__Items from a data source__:
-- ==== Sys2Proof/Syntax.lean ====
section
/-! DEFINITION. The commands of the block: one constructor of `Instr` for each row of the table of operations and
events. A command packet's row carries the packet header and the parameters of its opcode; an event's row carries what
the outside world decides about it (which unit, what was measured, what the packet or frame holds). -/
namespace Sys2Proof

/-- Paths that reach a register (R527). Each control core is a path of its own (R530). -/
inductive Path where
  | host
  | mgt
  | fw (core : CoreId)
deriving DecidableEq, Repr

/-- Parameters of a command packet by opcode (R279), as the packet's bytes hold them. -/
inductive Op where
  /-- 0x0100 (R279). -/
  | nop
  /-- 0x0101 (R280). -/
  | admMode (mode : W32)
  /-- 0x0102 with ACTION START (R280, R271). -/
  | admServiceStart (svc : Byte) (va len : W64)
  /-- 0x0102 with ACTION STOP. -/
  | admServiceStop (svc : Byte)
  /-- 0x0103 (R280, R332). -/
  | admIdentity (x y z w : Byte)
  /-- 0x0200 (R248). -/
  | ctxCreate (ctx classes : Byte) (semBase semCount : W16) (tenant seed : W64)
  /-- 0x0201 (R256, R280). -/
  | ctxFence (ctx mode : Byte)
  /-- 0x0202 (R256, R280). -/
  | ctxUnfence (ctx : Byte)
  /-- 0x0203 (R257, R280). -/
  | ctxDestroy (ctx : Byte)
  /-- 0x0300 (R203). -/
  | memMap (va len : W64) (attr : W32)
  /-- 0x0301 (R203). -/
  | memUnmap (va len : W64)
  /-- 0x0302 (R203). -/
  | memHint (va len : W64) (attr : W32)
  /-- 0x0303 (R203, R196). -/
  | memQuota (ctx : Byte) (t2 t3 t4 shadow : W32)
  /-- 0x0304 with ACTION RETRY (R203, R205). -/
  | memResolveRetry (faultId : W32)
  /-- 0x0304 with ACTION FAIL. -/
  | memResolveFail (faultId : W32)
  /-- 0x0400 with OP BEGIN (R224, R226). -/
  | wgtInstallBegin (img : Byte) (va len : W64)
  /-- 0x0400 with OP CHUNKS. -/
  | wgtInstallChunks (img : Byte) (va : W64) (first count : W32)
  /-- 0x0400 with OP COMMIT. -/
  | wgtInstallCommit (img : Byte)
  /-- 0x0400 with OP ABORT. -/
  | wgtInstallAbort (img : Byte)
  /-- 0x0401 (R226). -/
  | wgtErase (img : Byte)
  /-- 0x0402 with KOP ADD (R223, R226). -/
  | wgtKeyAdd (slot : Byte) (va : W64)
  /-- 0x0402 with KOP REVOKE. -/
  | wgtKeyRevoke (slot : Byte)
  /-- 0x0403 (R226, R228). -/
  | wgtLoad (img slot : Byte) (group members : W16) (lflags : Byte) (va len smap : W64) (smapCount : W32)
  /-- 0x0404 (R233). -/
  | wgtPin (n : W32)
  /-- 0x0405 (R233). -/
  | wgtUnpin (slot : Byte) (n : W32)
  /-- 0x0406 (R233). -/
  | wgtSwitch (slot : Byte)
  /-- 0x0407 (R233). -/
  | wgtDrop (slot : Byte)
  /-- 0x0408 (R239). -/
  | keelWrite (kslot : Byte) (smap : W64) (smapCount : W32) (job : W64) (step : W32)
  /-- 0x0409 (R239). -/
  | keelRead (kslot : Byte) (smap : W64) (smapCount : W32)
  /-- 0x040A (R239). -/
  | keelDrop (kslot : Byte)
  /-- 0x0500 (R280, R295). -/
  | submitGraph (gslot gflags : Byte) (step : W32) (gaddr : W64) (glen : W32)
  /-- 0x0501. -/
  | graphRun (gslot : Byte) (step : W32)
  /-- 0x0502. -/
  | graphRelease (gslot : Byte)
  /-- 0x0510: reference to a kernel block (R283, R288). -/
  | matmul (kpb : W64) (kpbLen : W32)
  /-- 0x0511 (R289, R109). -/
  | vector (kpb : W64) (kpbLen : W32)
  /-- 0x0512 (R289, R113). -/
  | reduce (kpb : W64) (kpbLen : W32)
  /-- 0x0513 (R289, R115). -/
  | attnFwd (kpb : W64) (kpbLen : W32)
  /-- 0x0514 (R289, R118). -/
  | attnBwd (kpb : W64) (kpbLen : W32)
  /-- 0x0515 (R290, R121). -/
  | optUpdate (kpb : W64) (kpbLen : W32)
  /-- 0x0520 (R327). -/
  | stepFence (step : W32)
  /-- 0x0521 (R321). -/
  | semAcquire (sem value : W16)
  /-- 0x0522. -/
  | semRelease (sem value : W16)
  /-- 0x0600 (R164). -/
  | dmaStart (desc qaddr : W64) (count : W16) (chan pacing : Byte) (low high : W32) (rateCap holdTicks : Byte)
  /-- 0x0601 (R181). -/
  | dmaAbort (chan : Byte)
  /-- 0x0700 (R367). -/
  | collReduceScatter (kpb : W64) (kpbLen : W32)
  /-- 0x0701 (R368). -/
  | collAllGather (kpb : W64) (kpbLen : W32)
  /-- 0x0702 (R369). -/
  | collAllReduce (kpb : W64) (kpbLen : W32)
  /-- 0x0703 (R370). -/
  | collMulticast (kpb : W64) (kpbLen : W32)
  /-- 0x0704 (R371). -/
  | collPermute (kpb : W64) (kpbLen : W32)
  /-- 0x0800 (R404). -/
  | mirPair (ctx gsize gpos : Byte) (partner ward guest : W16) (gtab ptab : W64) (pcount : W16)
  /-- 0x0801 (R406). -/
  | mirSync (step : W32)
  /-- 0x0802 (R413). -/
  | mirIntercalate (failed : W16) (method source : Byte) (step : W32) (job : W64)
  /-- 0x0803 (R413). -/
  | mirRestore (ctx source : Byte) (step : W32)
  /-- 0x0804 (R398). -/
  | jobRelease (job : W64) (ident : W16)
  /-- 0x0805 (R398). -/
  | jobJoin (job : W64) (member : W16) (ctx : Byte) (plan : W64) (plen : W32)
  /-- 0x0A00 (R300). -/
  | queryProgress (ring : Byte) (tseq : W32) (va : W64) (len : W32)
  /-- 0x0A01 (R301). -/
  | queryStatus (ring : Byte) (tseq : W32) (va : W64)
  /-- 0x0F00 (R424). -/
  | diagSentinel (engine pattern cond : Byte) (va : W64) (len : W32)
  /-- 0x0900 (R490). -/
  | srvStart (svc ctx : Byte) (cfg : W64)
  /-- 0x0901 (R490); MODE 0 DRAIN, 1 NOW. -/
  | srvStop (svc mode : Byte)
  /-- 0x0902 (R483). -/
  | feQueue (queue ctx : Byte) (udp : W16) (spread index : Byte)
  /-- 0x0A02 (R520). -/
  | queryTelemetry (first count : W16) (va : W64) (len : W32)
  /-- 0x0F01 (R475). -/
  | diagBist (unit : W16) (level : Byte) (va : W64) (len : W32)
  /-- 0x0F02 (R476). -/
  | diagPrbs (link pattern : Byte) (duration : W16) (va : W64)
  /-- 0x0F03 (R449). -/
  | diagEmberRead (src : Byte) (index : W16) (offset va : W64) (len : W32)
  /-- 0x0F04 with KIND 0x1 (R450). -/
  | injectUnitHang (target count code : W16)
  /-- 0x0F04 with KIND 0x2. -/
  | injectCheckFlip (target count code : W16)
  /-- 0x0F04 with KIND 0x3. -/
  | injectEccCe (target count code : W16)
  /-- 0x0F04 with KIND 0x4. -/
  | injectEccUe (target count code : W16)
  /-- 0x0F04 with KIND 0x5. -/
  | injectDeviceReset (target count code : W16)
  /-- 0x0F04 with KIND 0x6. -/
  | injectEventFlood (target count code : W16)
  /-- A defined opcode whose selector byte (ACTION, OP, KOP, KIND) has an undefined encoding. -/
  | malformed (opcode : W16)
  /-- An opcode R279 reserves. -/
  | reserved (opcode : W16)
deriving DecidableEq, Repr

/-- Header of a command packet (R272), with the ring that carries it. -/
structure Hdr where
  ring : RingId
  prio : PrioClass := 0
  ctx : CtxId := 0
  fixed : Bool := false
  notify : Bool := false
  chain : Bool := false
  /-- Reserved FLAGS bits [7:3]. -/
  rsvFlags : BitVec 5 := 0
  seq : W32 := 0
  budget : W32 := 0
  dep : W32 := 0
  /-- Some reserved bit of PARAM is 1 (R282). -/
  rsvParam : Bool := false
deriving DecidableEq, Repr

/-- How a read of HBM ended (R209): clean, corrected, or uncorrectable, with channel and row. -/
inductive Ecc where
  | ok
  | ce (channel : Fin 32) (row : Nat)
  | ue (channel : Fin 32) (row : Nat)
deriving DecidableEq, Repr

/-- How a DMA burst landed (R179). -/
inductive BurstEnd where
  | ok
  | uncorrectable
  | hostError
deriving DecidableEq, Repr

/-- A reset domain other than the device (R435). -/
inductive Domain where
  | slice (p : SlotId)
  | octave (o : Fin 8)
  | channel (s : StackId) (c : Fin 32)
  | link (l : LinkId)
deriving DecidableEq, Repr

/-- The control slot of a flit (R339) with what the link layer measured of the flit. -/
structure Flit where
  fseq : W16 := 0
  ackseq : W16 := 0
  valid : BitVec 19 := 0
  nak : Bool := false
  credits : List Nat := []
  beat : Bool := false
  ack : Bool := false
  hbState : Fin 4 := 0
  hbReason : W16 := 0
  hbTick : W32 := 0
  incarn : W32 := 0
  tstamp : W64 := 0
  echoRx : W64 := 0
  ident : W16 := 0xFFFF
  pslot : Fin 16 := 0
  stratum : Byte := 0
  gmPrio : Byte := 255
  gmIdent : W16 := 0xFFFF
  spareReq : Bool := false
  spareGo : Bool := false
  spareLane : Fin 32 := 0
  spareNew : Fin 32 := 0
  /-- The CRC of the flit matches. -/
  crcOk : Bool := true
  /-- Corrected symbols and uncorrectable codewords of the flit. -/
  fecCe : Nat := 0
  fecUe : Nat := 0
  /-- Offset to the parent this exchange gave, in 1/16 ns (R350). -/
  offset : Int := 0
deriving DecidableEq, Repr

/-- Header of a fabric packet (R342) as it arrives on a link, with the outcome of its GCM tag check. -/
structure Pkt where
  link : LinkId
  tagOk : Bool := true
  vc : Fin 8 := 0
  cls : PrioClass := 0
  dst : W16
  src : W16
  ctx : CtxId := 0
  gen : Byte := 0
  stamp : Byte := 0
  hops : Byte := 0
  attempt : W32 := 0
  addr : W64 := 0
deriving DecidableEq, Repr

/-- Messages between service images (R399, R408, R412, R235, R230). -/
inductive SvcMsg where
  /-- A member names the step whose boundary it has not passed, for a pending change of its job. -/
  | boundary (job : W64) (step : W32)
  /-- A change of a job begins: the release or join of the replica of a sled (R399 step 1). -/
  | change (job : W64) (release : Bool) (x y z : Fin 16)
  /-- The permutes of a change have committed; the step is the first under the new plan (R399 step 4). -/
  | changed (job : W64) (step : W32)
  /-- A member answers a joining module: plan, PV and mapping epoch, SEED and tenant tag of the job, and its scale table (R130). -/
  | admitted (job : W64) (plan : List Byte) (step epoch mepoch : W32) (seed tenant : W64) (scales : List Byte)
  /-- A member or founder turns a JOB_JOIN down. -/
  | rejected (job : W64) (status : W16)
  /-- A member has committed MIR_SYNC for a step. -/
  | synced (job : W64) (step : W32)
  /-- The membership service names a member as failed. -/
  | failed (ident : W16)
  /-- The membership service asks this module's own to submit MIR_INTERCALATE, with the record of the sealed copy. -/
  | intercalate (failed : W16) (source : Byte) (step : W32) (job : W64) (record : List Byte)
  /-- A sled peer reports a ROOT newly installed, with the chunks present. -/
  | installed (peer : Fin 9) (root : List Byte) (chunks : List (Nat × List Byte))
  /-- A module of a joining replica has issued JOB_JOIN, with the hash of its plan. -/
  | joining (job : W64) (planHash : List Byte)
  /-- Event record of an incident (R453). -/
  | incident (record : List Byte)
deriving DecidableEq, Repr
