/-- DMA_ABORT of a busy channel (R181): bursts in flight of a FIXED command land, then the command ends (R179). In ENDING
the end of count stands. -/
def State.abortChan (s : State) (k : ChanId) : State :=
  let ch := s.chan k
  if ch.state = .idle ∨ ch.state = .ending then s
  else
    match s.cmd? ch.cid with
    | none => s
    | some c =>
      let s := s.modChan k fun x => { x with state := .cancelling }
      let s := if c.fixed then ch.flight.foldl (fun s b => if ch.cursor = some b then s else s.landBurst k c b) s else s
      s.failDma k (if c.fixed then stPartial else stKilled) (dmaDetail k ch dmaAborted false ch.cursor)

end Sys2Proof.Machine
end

__Task to complete__: Above are the entries. Copy exactly the part that opens with the line containing "0x0405 (R233). -/" and closes with the line containing "graphRelease (gslot : Byte)", and no more.

__Task output__:
  /-- 0x0405 (R233). -/
  | wgtUnpin (slot : Byte) (n : W32)
  /-- 0x0406 (R233). -/
  | wgtSwitch (slot : Byte)
  /-- 0x0407 (R233). -/
  | wgtDrop (slot : Byte)
  /-- 0x0408 (R239). -/
  | keelWrite (kslot : Byte) (smap : W64) (smapCount : W32) (job : W64) (step : W32)
  /-- 0x0409 (R239). -/
  | keelRead (kslot : Byte) (smap : W64) (smapCount : W32)
  /-- 0x040A (R239). -/
  | keelDrop (kslot : Byte)
  /-- 0x0500 (R280, R295). -/
  | submitGraph (gslot gflags : Byte) (step : W32) (gaddr : W64) (glen : W32)
  /-- 0x0501. -/
  | graphRun (gslot : Byte) (step : W32)
  /-- 0x0502. -/
  | graphRelease (gslot : Byte)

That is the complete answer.